Он машинально пробрался в огуменник и по задам, прячась то за одоньями, то за овинами, сам не зная зачем, дошёл до двора Лушкиных братьев. Что-то хотелось сделать Василью, зудели руки его. Осмотрел дверь – никого нет, только бы под сарай соломки пучок приткнуть. Пошарила рука, словно сама собою, в кармане – нет, видно, из счастье… не нашлось серничка; вздохнул тяжко Василий, а в груди как иголки насыпаны, больно так… Махнул рукою, побрёл назад.

«Нет, – думал он, – что братьев жечь! Братья тут ни при чём. Из-Из-за братьев всё село сгорит. А народ чем виноват? Мне её бы, её самоё, посрамительницу мою, разлучницу мою, её, блудницу подлую, погубить. Не прощу я ей этого никогда… просит моя душенька её погибели. Либо самому пропасть, либо ей не быть».

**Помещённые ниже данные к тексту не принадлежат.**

-- ==== Sys2Proof/Word.lean ====
section
/-! DEFINITION. The widths of the hardware's values (spec 00_scope.md R10, R12). -/

namespace Sys2Proof

/-- A memory byte, a general register, a timer: 8 bits, unsigned (R10, R12). -/
abbrev Byte := BitVec 8

/-- PC, I, a return address, an opcode: 16 bits, unsigned (R10). -/
abbrev Word := BitVec 16

/-- A register index 0x0–0xF (10_state.md R20). -/
abbrev Reg := Fin 16

/-- Register VF, which is also the flag register (10_state.md R21). -/
def vf : Reg := 15

end Sys2Proof
end

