-- ==== Sys2Proof/Laws/Parameters.lean ====
section
/-! SUPPORT. The parameters of spec 00_scope.md R11: this hardware is the machine of `Config.params`, and what each
parameter can change. -/

namespace Sys2Proof.Machine

/-- Outside 0x050–0x09F every FONT leaves 0. -/
theorem fontAt_outside (font : List Byte) {a : Nat} (h : a < 0x050 ∨ 0x09F < a) : fontAt font a = 0 :=
  if_neg (by unfold fontBase; omega)

/-- The font's memory keeps the canonical form. -/
theorem wf_fontMemory (font : Vector Byte 80) : Memory.wf (fontMemory font) :=
  Memory.wf_writeBytes Memory.wf_nil (by simp [fontBase, memorySize])

/-- Every byte that RESET leaves for a given FONT (10_state.md R42). -/
theorem read_fontMemory (font : Vector Byte 80) (a : Nat) : Memory.read (fontMemory font) a = fontAt font.toList a := by
  have hl : font.toList.length = 80 := by simp
  unfold fontAt fontMemory
  split
  · next h =>
    obtain ⟨k, rfl⟩ : ∃ k, a = fontBase + k := ⟨a - fontBase, by omega⟩
    rw [Memory.read_writeBytes_inside Memory.wf_nil (by simp [fontBase, memorySize]) k (by omega), Nat.add_sub_cancel_left,
      List.getD_eq_getElem _ _ (by omega)]
  · next h =>
    rw [Memory.read_writeBytes_outside (by omega), Memory.read_nil, resetByte, fontAt, if_neg h]

/-- This hardware's font lists nothing. -/
theorem fontMemory_params : fontMemory Config.params.font = [] := by decide

theorem resetUnder_params : State.resetUnder Config.params = State.reset := by
  rw [State.resetUnder, fontMemory_params]
  rfl

theorem fontAt_params (a : Nat) : fontAt Config.params.font.toList a = resetByte a := rfl

/-- This hardware's execute phase is the one of its parameters. -/
theorem execUnder_params (i : Instr) (s : State) : execUnder Config.params i s = exec i s := by cases i <;> rfl

theorem stepUnder_params (s : State) : stepUnder Config.params s = step s := by
  rw [stepUnder, step, show execUnder Config.params = exec from funext fun i => funext (execUnder_params i)]

/-- An instruction other than 00EE and CXNN has no parameter with more than one value. -/
theorem execUnder_eq_exec (p : Params) {i : Instr} (s : State) (hret : i ≠ .ret) (hrnd : ∀ x nn, i ≠ .rnd x nn) :
    execUnder p i s = exec i s := by
  cases i <;> first | rfl | exact absurd rfl hret | exact absurd rfl (hrnd _ _)

/-- Everything the execute phase can do for given parameters: what it does on this hardware, a StackUnderflow under the
policy FAULT, or a draw of the given RAND. -/
theorem execUnder_cases (p : Params) (i : Instr) (s : State) :
    execUnder p i s = exec i s ∨
    (i = .ret ∧ s.sp = 0 ∧ p.emptyRetPolicy = .fault ∧
      execUnder p i s = .next (raise (.stackUnderflow s.instrAddr (encode .ret)) s)) ∨
    ∃ x nn, i = .rnd x nn ∧ execUnder p i s = .next (rndWith (s.nextDraw p.rand) x nn s) := by
  by_cases hret : i = .ret
  · subst hret
    by_cases h : 0 < s.sp
    · refine .inl ?_
      show Host.Outcome.next (retUnder _ s) = .next (retUnder _ s)
      rw [retUnder_pop _ h, retUnder_pop _ h]
    · cases hp : p.emptyRetPolicy with
      | fallbackZero => exact .inl (by rw [execUnder, hp]; rfl)
      | fault => exact .inr (.inl ⟨rfl, by omega, rfl, by rw [execUnder, hp, retUnder_fault (by omega)]⟩)
  · by_cases hrnd : ∃ x nn, i = .rnd x nn
    · obtain ⟨x, nn, rfl⟩ := hrnd
      exact .inr (.inr ⟨x, nn, rfl, rfl⟩)
    · exact .inl (execUnder_eq_exec p s hret fun x nn h => hrnd ⟨x, nn, h⟩)

/-- The cases of a STEP for given parameters. -/
theorem stepUnder_cases (p : Params) (s : State) :
    (s.fault ≠ 0 ∧ stepUnder p s = .next s) ∨
    (s.fault = 0 ∧ 0xFFF < s.pc.toNat ∧ stepUnder p s = .next (raise (.fetchAddressFault s.pc s.pc) s.closeLoad)) ∨
    (s.fault = 0 ∧ s.pc.toNat = 0xFFF ∧
      stepUnder p s = .next (raise (.fetchAddressFault s.pc (s.pc + 1)) s.closeLoad)) ∨
    (s.fault = 0 ∧ s.pc.toNat ≤ 0xFFE ∧ decode s.wordAtPc = .vacantMemory ∧
      stepUnder p s = .next (raiseVacant s.wordAtPc s.closeLoad.advancePc)) ∨
    (s.fault = 0 ∧ s.pc.toNat ≤ 0xFFE ∧ decode s.wordAtPc = .unknownInstruction ∧
      stepUnder p s = .next (raiseUnknown s.wordAtPc s.closeLoad.advancePc)) ∨
    (s.fault = 0 ∧ s.pc.toNat ≤ 0xFFE ∧ ∃ i, decode s.wordAtPc = .instr i ∧
      stepUnder p s = execUnder p i s.closeLoad.advancePc) := stepCycle_cases (execUnder p) s

/-- A STEP differs from this hardware's only where the instruction it fetches does. -/
theorem stepUnder_eq_or (p : Params) (s : State) :
    stepUnder p s = step s ∨
    ∃ i, s.fault = 0 ∧ s.pc.toNat ≤ 0xFFE ∧ decode s.wordAtPc = .instr i ∧
      stepUnder p s = execUnder p i s.closeLoad.advancePc ∧ step s = exec i s.closeLoad.advancePc := by
  rcases stepUnder_cases p s with ⟨hf, e⟩ | ⟨hf, h, e⟩ | ⟨hf, h, e⟩ | ⟨hf, hp, h, e⟩ | ⟨hf, hp, h, e⟩ | ⟨hf, hp, i, h, e⟩ <;>
  rcases step_cases s with ⟨hf', e'⟩ | ⟨hf', h', e'⟩ | ⟨hf', h', e'⟩ | ⟨hf', hp', h', e'⟩ | ⟨hf', hp', h', e'⟩ |
    ⟨hf', hp', i', h', e'⟩ <;>
  first
    | exact absurd hf' hf
    | exact absurd hf hf'
    | exact .inl (e.trans e'.symm)
    | omega
    | (rw [h] at h'; cases h'; exact .inr ⟨_, hf, hp, h, e, e'⟩)
    | (rw [h] at h'; cases h')

/-! ### The host operations on this hardware, one equation each -/

@[simp] theorem perform_reset (s : State) : perform .reset s = .next ({ State.reset with draws := s.draws }, .none) := by
  show Host.Outcome.next (hostResetUnder Config.params s, HostResult.none) = _
  rw [hostResetUnder, resetUnder_params]
@[simp] theorem perform_load (image : List Byte) (s : State) :
    perform (.load image) s = withResult (fun t => .status t.fault) (hostLoad image s) := rfl
@[simp] theorem perform_step (s : State) : perform .step s = withResult (fun t => .status t.fault) (step s) := by
  rw [← stepUnder_params]; rfl
@[simp] theorem perform_timerTick (d e : Bool) (s : State) :
    perform (.timerTick d e) s = .next (tickUnder .saturate d e s, .none) := rfl
@[simp] theorem perform_key (k : Nat) (b : Bool) (s : State) :
    perform (.key k b) s = withResult (fun _ => .none) (hostKey k b s) := rfl
@[simp] theorem perform_fbRead (s : State) : perform .fbRead s = .next (s, .pixels (fbRead s)) := rfl
@[simp] theorem perform_status (s : State) : perform .status s = .next (s, .status s.fault) := rfl

end Sys2Proof.Machine
end

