theorem encodedAs_F000 (hrow : ∀ op, (g op).row = (wordNNN f 0, 0xF000))
    (hdec : ∀ op, op ≠ 0#16 → fieldF op = f → decode op = .instr (g op)) (hf : f ≠ 0 := by decide) :
    EncodedAs (wordNNN f 0) 0xF000 g :=
  encodedAs_of_row hrow fun op h =>
    have hF := (and_F000_iff op f).mp h
    hdec op (ne_zero_of_fieldF hf hF) hF

theorem encodedAs_F00F (n : BitVec 4) (hrow : ∀ op, (g op).row = (wordXYN f 0 0 n, 0xF00F))
    (hdec : ∀ op, op ≠ 0#16 → fieldF op = f → fieldN op = n → decode op = .instr (g op))
    (hf : f ≠ 0 := by decide) : EncodedAs (wordXYN f 0 0 n) 0xF00F g :=
  encodedAs_of_row hrow fun op h =>
    have ⟨hF, hN⟩ := (and_F00F_iff op f n).mp h
    hdec op (ne_zero_of_fieldF hf hF) hF hN

theorem encodedAs_F0FF (nn : Byte) (hrow : ∀ op, (g op).row = (wordXNN f 0 nn, 0xF0FF))
    (hdec : ∀ op, op ≠ 0#16 → fieldF op = f → fieldNN op = nn → decode op = .instr (g op))
    (hf : f ≠ 0 := by decide) : EncodedAs (wordXNN f 0 nn) 0xF0FF g :=
  encodedAs_of_row hrow fun op h =>
    have ⟨hF, hNN⟩ := (and_F0FF_iff op f nn).mp h
    hdec op (ne_zero_of_fieldF hf hF) hF hNN

end Masks

theorem encodedAs_cls : EncodedAs 0x00E0 0xFFFF (fun _ => .cls) := encodedAs_FFFF (fun _ => rfl) rfl

theorem encodedAs_ret : EncodedAs 0x00EE 0xFFFF (fun _ => .ret) := encodedAs_FFFF (fun _ => rfl) rfl

theorem encodedAs_jp : EncodedAs 0x1000 0xF000 (fun op => .jp (fieldNNN op)) :=
  encodedAs_F000 0x1 (fun _ => rfl) fun op h0 hF => by simp [decode, h0, hF]

theorem encodedAs_call : EncodedAs 0x2000 0xF000 (fun op => .call (fieldNNN op)) :=
  encodedAs_F000 0x2 (fun _ => rfl) fun op h0 hF => by simp [decode, h0, hF]

theorem encodedAs_seImm : EncodedAs 0x3000 0xF000 (fun op => .seImm (fieldX op) (fieldNN op)) :=
  encodedAs_F000 0x3 (fun _ => rfl) fun op h0 hF => by simp [decode, h0, hF]

theorem encodedAs_sneImm : EncodedAs 0x4000 0xF000 (fun op => .sneImm (fieldX op) (fieldNN op)) :=
  encodedAs_F000 0x4 (fun _ => rfl) fun op h0 hF => by simp [decode, h0, hF]

theorem encodedAs_seReg : EncodedAs 0x5000 0xF00F (fun op => .seReg (fieldX op) (fieldY op)) :=
  encodedAs_F00F 0x5 0x0 (fun _ => rfl) fun op h0 hF hN => by simp [decode, h0, hF, hN]

theorem encodedAs_ldImm : EncodedAs 0x6000 0xF000 (fun op => .ldImm (fieldX op) (fieldNN op)) :=
  encodedAs_F000 0x6 (fun _ => rfl) fun op h0 hF => by simp [decode, h0, hF]

theorem encodedAs_addImm : EncodedAs 0x7000 0xF000 (fun op => .addImm (fieldX op) (fieldNN op)) :=
  encodedAs_F000 0x7 (fun _ => rfl) fun op h0 hF => by simp [decode, h0, hF]

theorem encodedAs_ldReg : EncodedAs 0x8000 0xF00F (fun op => .ldReg (fieldX op) (fieldY op)) :=
  encodedAs_F00F 0x8 0x0 (fun _ => rfl) fun op h0 hF hN => by simp [decode, decodeFamily8, h0, hF, hN]

theorem encodedAs_orReg : EncodedAs 0x8001 0xF00F (fun op => .orReg (fieldX op) (fieldY op)) :=
  encodedAs_F00F 0x8 0x1 (fun _ => rfl) fun op h0 hF hN => by simp [decode, decodeFamily8, h0, hF, hN]

theorem encodedAs_andReg : EncodedAs 0x8002 0xF00F (fun op => .andReg (fieldX op) (fieldY op)) :=
  encodedAs_F00F 0x8 0x2 (fun _ => rfl) fun op h0 hF hN => by simp [decode, decodeFamily8, h0, hF, hN]

theorem encodedAs_xorReg : EncodedAs 0x8003 0xF00F (fun op => .xorReg (fieldX op) (fieldY op)) :=
  encodedAs_F00F 0x8 0x3 (fun _ => rfl) fun op h0 hF hN => by simp [decode, decodeFamily8, h0, hF, hN]

theorem encodedAs_addReg : EncodedAs 0x8004 0xF00F (fun op => .addReg (fieldX op) (fieldY op)) :=
  encodedAs_F00F 0x8 0x4 (fun _ => rfl) fun op h0 hF hN => by simp [decode, decodeFamily8, h0, hF, hN]

theorem encodedAs_subReg : EncodedAs 0x8005 0xF00F (fun op => .subReg (fieldX op) (fieldY op)) :=
  encodedAs_F00F 0x8 0x5 (fun _ => rfl) fun op h0 hF hN => by simp [decode, decodeFamily8, h0, hF, hN]

theorem encodedAs_shrReg : EncodedAs 0x8006 0xF00F (fun op => .shrReg (fieldX op) (fieldY op)) :=
  encodedAs_F00F 0x8 0x6 (fun _ => rfl) fun op h0 hF hN => by simp [decode, decodeFamily8, h0, hF, hN]

theorem encodedAs_subnReg : EncodedAs 0x8007 0xF00F (fun op => .subnReg (fieldX op) (fieldY op)) :=
  encodedAs_F00F 0x8 0x7 (fun _ => rfl) fun op h0 hF hN => by simp [decode, decodeFamily8, h0, hF, hN]

theorem encodedAs_shlReg : EncodedAs 0x800E 0xF00F (fun op => .shlReg (fieldX op) (fieldY op)) :=
  encodedAs_F00F 0x8 0xE (fun _ => rfl) fun op h0 hF hN => by simp [decode, decodeFamily8, h0, hF, hN]

theorem encodedAs_sneReg : EncodedAs 0x9000 0xF00F (fun op => .sneReg (fieldX op) (fieldY op)) :=
  encodedAs_F00F 0x9 0x0 (fun _ => rfl) fun op h0 hF hN => by simp [decode, h0, hF, hN]

theorem encodedAs_ldI : EncodedAs 0xA000 0xF000 (fun op => .ldI (fieldNNN op)) :=
  encodedAs_F000 0xA (fun _ => rfl) fun op h0 hF => by simp [decode, h0, hF]

theorem encodedAs_jpV0 : EncodedAs 0xB000 0xF000 (fun op => .jpV0 (fieldNNN op)) :=
  encodedAs_F000 0xB (fun _ => rfl) fun op h0 hF => by simp [decode, h0, hF]

theorem encodedAs_rnd : EncodedAs 0xC000 0xF000 (fun op => .rnd (fieldX op) (fieldNN op)) :=
  encodedAs_F000 0xC (fun _ => rfl) fun op h0 hF => by simp [decode, h0, hF]

theorem encodedAs_drw : EncodedAs 0xD000 0xF000 (fun op => .drw (fieldX op) (fieldY op) (fieldN op).toNat) :=
  encodedAs_F000 0xD (fun _ => rfl) fun op h0 hF => by simp [decode, h0, hF]

theorem encodedAs_skp : EncodedAs 0xE09E 0xF0FF (fun op => .skp (fieldX op)) :=
  encodedAs_F0FF 0xE 0x9E (fun _ => rfl) fun op h0 hF hNN => by simp [decode, decodeFamilyE, h0, hF, hNN]

theorem encodedAs_sknp : EncodedAs 0xE0A1 0xF0FF (fun op => .sknp (fieldX op)) :=
  encodedAs_F0FF 0xE 0xA1 (fun _ => rfl) fun op h0 hF hNN => by simp [decode, decodeFamilyE, h0, hF, hNN]

/-- Every row of the opcode map is the encoding of an instruction with the row's mnemonic. -/
theorem exists_encodedAs_of_mem_opcodeTable : ∀ r ∈ opcodeTable,
    ∃ g : Word → Instr, EncodedAs r.pattern r.mask g ∧ ∀ op, (g op).mnemonic = r.mnemonic := by
  simp only [opcodeTable, opcodeRowsLow, opcodeRows8, opcodeRowsHigh, List.cons_append, List.nil_append,
    List.forall_mem_cons, List.not_mem_nil, false_imp_iff, implies_true, and_true]
  exact ⟨
    ⟨_, encodedAs_cls, fun _ => rfl⟩, ⟨_, encodedAs_ret, fun _ => rfl⟩,
    ⟨_, encodedAs_jp, fun _ => rfl⟩, ⟨_, encodedAs_call, fun _ => rfl⟩,
    ⟨_, encodedAs_seImm, fun _ => rfl⟩, ⟨_, encodedAs_sneImm, fun _ => rfl⟩,
    ⟨_, encodedAs_seReg, fun _ => rfl⟩, ⟨_, encodedAs_ldImm, fun _ => rfl⟩,
    ⟨_, encodedAs_addImm, fun _ => rfl⟩, ⟨_, encodedAs_ldReg, fun _ => rfl⟩,
    ⟨_, encodedAs_orReg, fun _ => rfl⟩, ⟨_, encodedAs_andReg, fun _ => rfl⟩,
    ⟨_, encodedAs_xorReg, fun _ => rfl⟩, ⟨_, encodedAs_addReg, fun _ => rfl⟩,
    ⟨_, encodedAs_subReg, fun _ => rfl⟩, ⟨_, encodedAs_shrReg, fun _ => rfl⟩,
    ⟨_, encodedAs_subnReg, fun _ => rfl⟩, ⟨_, encodedAs_shlReg, fun _ => rfl⟩,
    ⟨_, encodedAs_sneReg, fun _ => rfl⟩, ⟨_, encodedAs_ldI, fun _ => rfl⟩,
    ⟨_, encodedAs_jpV0, fun _ => rfl⟩, ⟨_, encodedAs_rnd, fun _ => rfl⟩,
    ⟨_, encodedAs_drw, fun _ => rfl⟩, ⟨_, encodedAs_skp, fun _ => rfl⟩,
    ⟨_, encodedAs_sknp, fun _ => rfl⟩⟩

/-- Settles O3: a word with a row's pattern under its mask decodes by the row's `EncodedAs`; an instruction that a word
decodes to has its row in the map, which the word matches and the mnemonic names. -/
theorem opcodeMapDecidesEveryInstruction : Obligations.OpcodeMapDecidesEveryInstruction := by
  refine ⟨rfl, fun r hr op => ⟨fun h => ?_, ?_⟩, fun _ i _ => ⟨i.opcodeRow, opcodeRow_mem_opcodeTable i, rfl⟩⟩
  · obtain ⟨g, henc, hname⟩ := exists_encodedAs_of_mem_opcodeTable r hr
    exact ⟨g op, (henc op).mpr h, hname op⟩
  · rintro ⟨i, hdec, hname⟩
    rw [← opcodeRow_eq_of_mnemonic hr hname]
    exact and_row_of_decode hdec

end Machine

end Sys2Proof
end

section
/-! SUPPORT. The arithmetic/logic family (spec 40_alu.md): the flag values, the frame of a register write, the answer
of each instruction. -/

namespace Sys2Proof.Machine

/-! ### The flag values (R108–R114) -/

theorem carryFlag_eq (a b : Byte) : carryFlag a b = if 255 < a.toNat + b.toNat then 1 else 0 := by
  simp only [carryFlag, flagByte, decide_eq_true_eq]

theorem notBorrowFlag_eq (a b : Byte) : notBorrowFlag a b = if a.toNat < b.toNat then 0 else 1 := by
  by_cases h : a.toNat < b.toNat <;> simp [notBorrowFlag, flagByte, h]

theorem toNat_flagByte (c : Bool) : (flagByte c).toNat = c.toNat := by cases c <;> rfl

theorem toNat_shiftRightFlag (a : Byte) : (shiftRightFlag a).toNat = a.toNat % 2 := by
  rw [shiftRightFlag, toNat_flagByte, BitVec.getLsbD, Nat.toNat_testBit, Nat.pow_zero, Nat.div_one]

theorem toNat_shiftLeftFlag (a : Byte) : (shiftLeftFlag a).toNat = a.toNat / 128 := by
  rw [shiftLeftFlag, toNat_flagByte, BitVec.getLsbD, Nat.toNat_testBit]
  omega

/-! ### Byte arithmetic as numbers (R99) -/

/-- A difference of bytes wraps to the remainder of the signed difference. -/
theorem toNat_byte_sub (a b : Byte) : ((a - b).toNat : Int) = ((a.toNat : Int) - b.toNat) % 256 := by
  rw [BitVec.toNat_sub]
  omega

theorem toNat_byte_shiftLeft_one (a : Byte) : (a <<< 1).toNat = 2 * a.toNat % 256 := by
  rw [BitVec.toNat_shiftLeft, Nat.shiftLeft_eq, Nat.mul_comm]

/-! ### The frame of a write of V[X], of V[X] and VF, and of I -/

theorem onlyRegsDiffer_setReg (s : State) (x : Reg) (b : Byte) : OnlyRegsDiffer s (s.setReg x b) :=
  ⟨rfl, rfl, ⟨rfl, fun _ => rfl⟩, fun _ _ => rfl, fun _ => rfl, ⟨rfl, rfl, fun _ => rfl⟩, rfl, rfl, rfl⟩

Перешагнул Василий через ров к одонкам своим, смотрит – шапка солдатская на соломе видна, будто двигается. Что за оказия? Постоял, постоял Василий, глаз не спускает. Шапка всё колышется на соломе. «Да какой же это чёрт?» – подумал Василий и скорыми шагами пошёл к шапке. Вдруг шапка торопливо приподнялась. Усатая солдатская рожа, которую Василий не раз видел у своей завалинки с гармоникой в руке, испуганно глянула в сторону Василья, потом разом присела, юркнула куда-то, и Василий только разглядел, как, согнувшись в три погибели, фигура в солдатской шинели пробежала по рву к соседнему двору.

Не успел Василий сделать шага три дальше. как из-за половня прошмыгнула бабёнка в красном очинке. Это была Лушка; Василий видел её как самого себя.

Поставила Лушка в печку хлебы, только что емок вынула, слышит, идёт по сеням Василий. Отворил дверь, в избу даже не заглянул.

– Подь-ка, – говорит, – ко мне, Лушка.

Поставила Лушка емок в угол, вышла в сени.

– Что тебе, Василий Иванович?

А сама трясётся.

– Да вот, говорит, всего разломило, хочу в половень лечь, ты б меня хренком натёрла.

– Да ты бы лучше на печку лёг, печка топленая, – сказала Лушка, а голос так и дрожит.

– Ну её! Мне и так к душке подступило, дохнуть не даёт, – отвечал Василий словно не своим голосом. – Может, полегчает на просторе. Иди за мной в половень.

Пошёл Василий, пошла за ним и Лушка. Идёт и думает: «Будет он теперь меня наказывать, не попросту позвал!» А Василий идёт, согнувшись, словно старик, потупился в землю, слова с женой не скажет. Подошли к гумну.

«Ай, бежать! – думает Лушка. – Спрячусь у братьев в избе. Авось его сердце простынет».

Не успела подумать, Василий вдруг и оглянулся на неё, словно в душе прочёл; посмотрел на неё такими глазами, что у Лушки ноги подкосились. Зверь лютый в лесу и тот милостивее смотрит. Посмотрел Василий, нахмурился, а ничего не сказал. Только Лушка уж и думать не смела, чтобы ей от мужа бежать. «Догонит – убьёт, – говорила она сама себе. – Уж пущай лучше сердце своё сорвёт. Пущай наказывает. Видно, этого не минуешь».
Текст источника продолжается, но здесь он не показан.